Original comment by nas...@codeaurora.org
on 15 Jun 2011 at 6:39
This feature would be a great value to do a thorough review.
I was thinking of the following approach to show proper diff between patch X
and rebased patch Y:
1- diff patch X with Base which will give list of files X
2- diff rebased patch Y with Base which will give list of files Y
3- do the union of list of file X and list of files Y giving files XY. This is
the list of files that were modified by patch X and/or patch Y. Those are the
only files we care about.
4- diff patch Y with patch X. Because of the rebase, we get many files that
should not be there. Take the intersection of this result with the list of
files XY from step 3. This should give you the part of the diff that we care
about.
Original comment by marc.kho...@gmail.com
on 25 Apr 2012 at 3:21
I normally use the following trick to compare a rebased branch against it's
previous state while ignoring changes due to the branch it was rebased against.

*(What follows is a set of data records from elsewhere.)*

/-- Whether the next team, gang set or phase of a grid can be placed now. -/
def gridFits (s : State) (p : Part) (d : Grid) : Bool :=
  match d.phase with
  | some ph => !ph.running && (nextPhase s p d).isSome
  | none =>
    if d.record.gangPref = 0 then (partCores p).any fun c => coreTakesNew s c d.record 1
    else (setSizeOf s p d).isSome

/-- Grids of a partition with teams to place, in whose queue every earlier grid has been placed. -/
def pendingGrids (s : State) (p : Part) : List Grid :=
  s.grids.filter fun d => d.part == p.id && !d.retired && decide (d.next < d.teams) && earlierPlaced s d

/-- A grid comes before another: a lower class, or accepted earlier (05 R133). -/
def comesBefore (a b : Grid) : Bool :=
  decide (a.record.priority.toNat < b.record.priority.toNat) ||
  (a.record.priority == b.record.priority && a.number != b.number && seqLe a.number b.number)

/-- Whether a grid is the one that Orrery places from next: no relaunch fits, it fits, and no other that fits comes before it; one that fits
nowhere holds back none (05 R133; DESIGN CHOICE, notes/assumptions/83.md). -/
def placesNext (s : State) (p : Part) (d : Grid) : Bool :=
  let ds := pendingGrids s p
  placing p && (firstRelaunch s p).isNone && ds.any (fun x => x.id == d.id) && gridFits s p d &&
    !(ds.any fun x => x.id != d.id && gridFits s p x && comesBefore x d)

/-- TEAM_PLACEMENT (R133): the next team of a grid without a gang goes to a core that takes it. -/
def execTeamPlacement (p grid core : Nat) (s : State) : Host.Outcome State Fault Refusal :=
  .next (match s.part? p, s.grid? grid with
    | some x, some d =>
      if d.phase.isNone && d.record.gangPref == 0 && placesNext s x d && (partCores x).contains core && coreTakesNew s core d.record 1 then
        placeTeam s grid core d.next 1 0
      else s
    | _, _ => s)

/-- Whether a list of cores can take a set: all in one cluster of the partition, and each as many teams as the list names it. -/
def setFits (s : State) (x : Part) (d : Grid) (cores : List Nat) : Bool :=
  match cores with
  | [] => false
  | c :: _ => x.clusters.contains (c / 4) && cores.all fun k =>
      k / 4 == c / 4 && coreTakesNew s k d.record (cores.filter fun y => y == k).length

/-- GANG_SET_PLACEMENT (R134): the teams of the next set go to the cores listed, in ascending team order, with ranks 0 to n - 1. -/
def execGangSetPlacement (p grid : Nat) (cores : List Nat) (s : State) : Host.Outcome State Fault Refusal :=
  .next (match s.part? p, s.grid? grid with
    | some x, some d =>
      if d.phase.isNone && d.record.gangPref != 0 && placesNext s x d && setSizeOf s x d == some cores.length && setFits s x d cores then
        (List.zip (List.range cores.length) cores).foldl (fun s kc => placeTeam s grid kc.2 d.next cores.length kc.1) s
      else s
    | _, _ => s)

/-! ### Taking a record (05 R131, R132, R136) -/

/-- The head of a launch queue, when it is written and the queue waits on no page. -/
def headRecord (s : State) (p q : Nat) : Option QueuedRecord :=
  match s.part? p with
  | none => none
  | some x => match x.launch[q]? with
    | none => none
    | some l => match l.items with
      | r :: _ => if r.reserved then none else some r
      | [] => none

/-- Changes a launch queue. -/
def modLaunch (s : State) (p q : Nat) (f : LaunchQueue → LaunchQueue) : State :=
  s.modPart p fun x => { x with launch := x.launch.mapIdx fun i l => if i = q then f l else l }

/-- Orrery holds a record from here on: its slot is free, and its grid has `teams` teams and an ending status (05 R131, R132). -/
def takeGrid (s : State) (p q : Nat) (r : QueuedRecord) (teams : Nat) (status : Byte) : State :=
  match s.part? p with
  | none => s
  | some x =>
    let (id, s1) := s.fresh
    let phase : Option Phase := if r.record.ephemeris then some { width := phaseWidth x r.record teams, num := 0, running := false } else none
    let d : Grid := { id := id, part := p, number := r.number, record := r.record, launcher := r.launcher, queue := q, teams := teams, next := 0,
                      status := status, retired := false, phase := phase }
    modLaunch { s1 with grids := s1.grids ++ [d] } p q fun l => { l with items := l.items.drop 1, pause := none }
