/-- The completion words of a partition whose records are answered, or found no room, are tried again; one answered with fail stays
unwritten (05 R458). -/
def retryWords (s : State) (part : Nat) : State :=
  match s.part? part with
  | none => s
  | some p =>
    let due := p.words.filter fun w => w.pause.open_.isEmpty
    due.foldl (fun s w =>
      if w.pause.failed.isSome then errLog s part 0x09 causePage w.addr 0 0 w.a w.b
      else completionWord s part w.addr w.value w.rights w.a w.b w.phase)
      (s.modPart part fun p => { p with words := p.words.filter fun w => !w.pause.open_.isEmpty })

/-- Stalls whose records found no room in the fault queue append the rest (08 R221). -/
def retryRecords (s : State) (part : Nat) : State :=
  let waiting := (s.groups.filter fun g => g.part == part).flatMap fun g => g.frags.filterMap fun f => match f.wait with
    | some (.queueFull todo op failed lanes fetch) => some (g.id, f.id, todo, op, failed, lanes, fetch)
    | _ => none
  waiting.foldl (fun s x => stallRecords s x.1 x.2.1 x.2.2.1 x.2.2.2.1 x.2.2.2.2.1 x.2.2.2.2.2.1 x.2.2.2.2.2.2) s

/-- The answer field as it is written (20 R444). -/
def answerWord (seq : Word) (fail : Bool) : Dword := BitVec.ofNat 64 (seq.toNat + if fail then pow2 32 else 0)

/-- FAULT_ANSWER (R221): a record is answered with retry or fail; a number that no open record has is a value out of range, whose write is
ignored (20 R444). -/
def execFaultAnswer (p : Nat) (seq : Word) (fail : Bool) (s : State) : Host.Outcome State Fault Refusal :=
  .next (match s.part? p with
    | none => s
    | some x =>
      match x.faults.find? fun r => r.seq == seq with
      | none => s.modPart p fun y => { y with status := 1 }
      | some r =>
        let s1 := s.modPart p fun y => { y with
          answer := answerWord seq fail, status := 0, faults := y.faults.filter fun z => z.seq != seq }
        retryWords (endStalls (answerAll s1 x seq r.addr (if fail then some r.addr else none))) p)

/-! ### The counts of the rings (20 R447) -/

/-- Whether a count that software writes lies between consumed and produced. -/
def countOk (prod cons n : Word) : Bool := decide ((n - cons).toNat ≤ (prod - cons).toNat)

/-- FAULT_CONSUMED_WRITE (R447): slots are free, stalls that waited for one append their records, and a ring that is still not empty is
signalled. -/
def execFaultConsumedWrite (p : Nat) (n : Word) (s : State) : Host.Outcome State Fault Refusal :=
  .next (match s.part? p with
    | none => s
    | some x =>
      if countOk x.faultProd x.faultCons n then
        retryWords (retryRecords (s.modPart p fun y => { y with
          faultCons := n, status := 0, msiFault := y.msiFault + (if n = y.faultProd then 0 else 1) }) p) p
      else s.modPart p fun y => { y with status := 1 })

/-- ERROR_CONSUMED_WRITE (R447). -/
def execErrorConsumedWrite (p : Nat) (n : Word) (s : State) : Host.Outcome State Fault Refusal :=
  .next (s.modPart p fun y =>
    if countOk y.errProd y.errCons n then { y with errCons := n, status := 0, msiErr := y.msiErr + (if n = y.errProd then 0 else 1) }
    else { y with status := 1 })

/-! ### Actions of the control field (20 R445) -/

/-- Whether a pre-emption runs, and whether an action does: a pre-emption or an invalidation that has not ended. -/
def preempting (p : Part) : Bool := p.tier != .run && p.tier != .halted
def acting (p : Part) : Bool := preempting p || p.invalidating.isSome

/-- What the control field reads: a bit is 1 until its action ends, which a spill, a fill and a run do at once, and bit [4] is a setting. -/
def controlWord (p : Part) : Word :=
  (if preempting p then 1 else 0) ||| (if p.invalidating.isSome then 8 else 0) ||| (if p.snapAllow then 16 else 0)

/-- An action, or status 0x03 while another runs (20 R445). -/
def action (s : State) (p : Nat) (f : Part → State) : State :=
  match s.part? p with
  | none => s
  | some x => if acting x then s.modPart p fun y => { y with status := 3 } else f x
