/-- A result whose requests complete as unreachable: a load traps MEMERR, an atomic's replies are errors, an object request's status is 0xF4,
that of a bind or an unbind too (11 R296, 19 R426, R432). -/
def loseOut (port : Nat) (w0 : Word) (o : Out) : Out :=
  let ls := lostLanes o port
  if ls.isEmpty || o.landed then o
  else
    let flits := o.flits.filter fun x => x.1 != port
    let lose := fun (r : Reply) =>
      if ls.contains r.lane then (match o.kind with
        | .objcall => { r with w0 := w0, w1 := 0xF4 }
        | .kept => { r with w0 := 0xF4, w1 := 0 }
        | _ => { r with err := true }) else r
    match o.kind with
    | .load =>
      let mask := maskOf ls ||| (match o.trap with | none => 0 | some t => t.mask)
      let addr := ((o.addrs.find? fun x => x.1 == lowestLane mask).map Prod.snd).getD 0
      { o with flits := flits, trap := some { cause := causeMemerr, mask := mask, addr := addr, pc := o.pc, resume := 0, noEffect := false } }
    | _ => { o with flits := flits, replies := o.replies.map lose }

/-- The log entries of what a group loses with a port: one for each lane of a load or an atomic (08 R223, 12 R313, 20 R448). -/
def logLost (s : State) (port : Nat) (g : Group) : State :=
  (g.frags.flatMap Frag.outs).foldl (fun s o =>
    match o.kind with
    | .objcall | .kept => s
    | _ => if o.landed then s else (lostLanes o port).foldl (fun s l =>
        errLog s g.part 0x02 causeMemerr (((o.addrs.find? fun x => x.1 == l).map Prod.snd).getD 0) 0 o.pc (requesterOf s g) (BitVec.ofNat 32 port)) s) s

/-- The address of the first request on a port that a queue waits for. -/
def lostAt (port : Nat) (l : List (Nat × BitVec 12 × Dword)) : Option Dword := (l.find? fun x => x.1 == port).map fun x => x.2.2

/-- The log entry of a request that a port had not delivered (20 R448). -/
def logUndelivered (s : State) (part port : Nat) (addr pc : Dword) (req : Word) : State :=
  errLog s part 0x02 causeMemerr addr 0 pc req (BitVec.ofNat 32 port)

/-- The engine commands that wait for requests on a port end with ERRMEM (10 R259, 19 R426). -/
def loseCommands (s : State) (port : Nat) : State :=
  let feeds := s.feeders.filterMap fun q => match headFeed q, lostAt port q.wire with | some x, some a => some (q, x, a) | _, _ => none
  let s1 := feeds.foldl (fun s y =>
    failFeed (logUndelivered s y.2.1.rights.part port y.2.2 0 (feedCtx s y.1.core y.1.num y.2.1).req) y.1.core y.1.num y.2.1 errMem y.2.2) s
  let cmds := s1.copies.filterMap fun q => match headCopy q, lostAt port q.wire with | some c, some a => some (q, c, a) | _, _ => none
  cmds.foldl (fun s y =>
    endCopy (logUndelivered s y.1.part port y.2.2 0 (copyCtx s y.1.part y.1.num y.2.1).req) y.1.part y.1.num y.2.1 errMem) s1

/-- The collectives of the port's partition that are open and have data on it end with ERRMEM: those whose own data is not acknowledged there, and
of the others, which may await data by it, those that a free value names (19 R426, R442; DESIGN CHOICE, notes/assumptions/97.md). -/
def loseCollectives (s : State) (port : Nat) : State :=
  let mine := fun (part : Nat) => s.dev.ports.any fun q => q.num == port && q.owner == some part
  let open_ := s.copies.filterMap fun q => match headCopy q with
    | some c => if c.coll && mine q.part && collOk s (parseColl c.bytes) then some (q, c) else none
    | none => none
  open_.foldl (fun s y =>
    if y.1.data.any (fun x => x.1 == port) then endCopy s y.1.part y.1.num y.2 errMem
    else if Config.collectiveOn s.free then endCopy { s with free := s.free + 1 } y.1.part y.1.num y.2 errMem else { s with free := s.free + 1 }) s
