-- ==== Sys2Proof/Machine/Dispatch.lean ====
section
/-! DEFINITION. The dispatch: each instruction and event to its meaning. -/

namespace Sys2Proof.Machine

Obviously only works properly if the branches/commits you are comparing are
both anchored off of the same branch, but that should hold true when comparing
patchsets in gerrit.
git diff ^master my_branch@{1} my_branch
Order does seem to impact the output you get back, haven't worried about fully
understanding why. But if someone could, and jgit supports the ^<branch> to
ignore commits when generating the diff, it looks like it could be a solution.
Original comment by dbailey%...@gtempaccount.com
on 23 May 2012 at 4:42
Issue 1098 has been merged into this issue.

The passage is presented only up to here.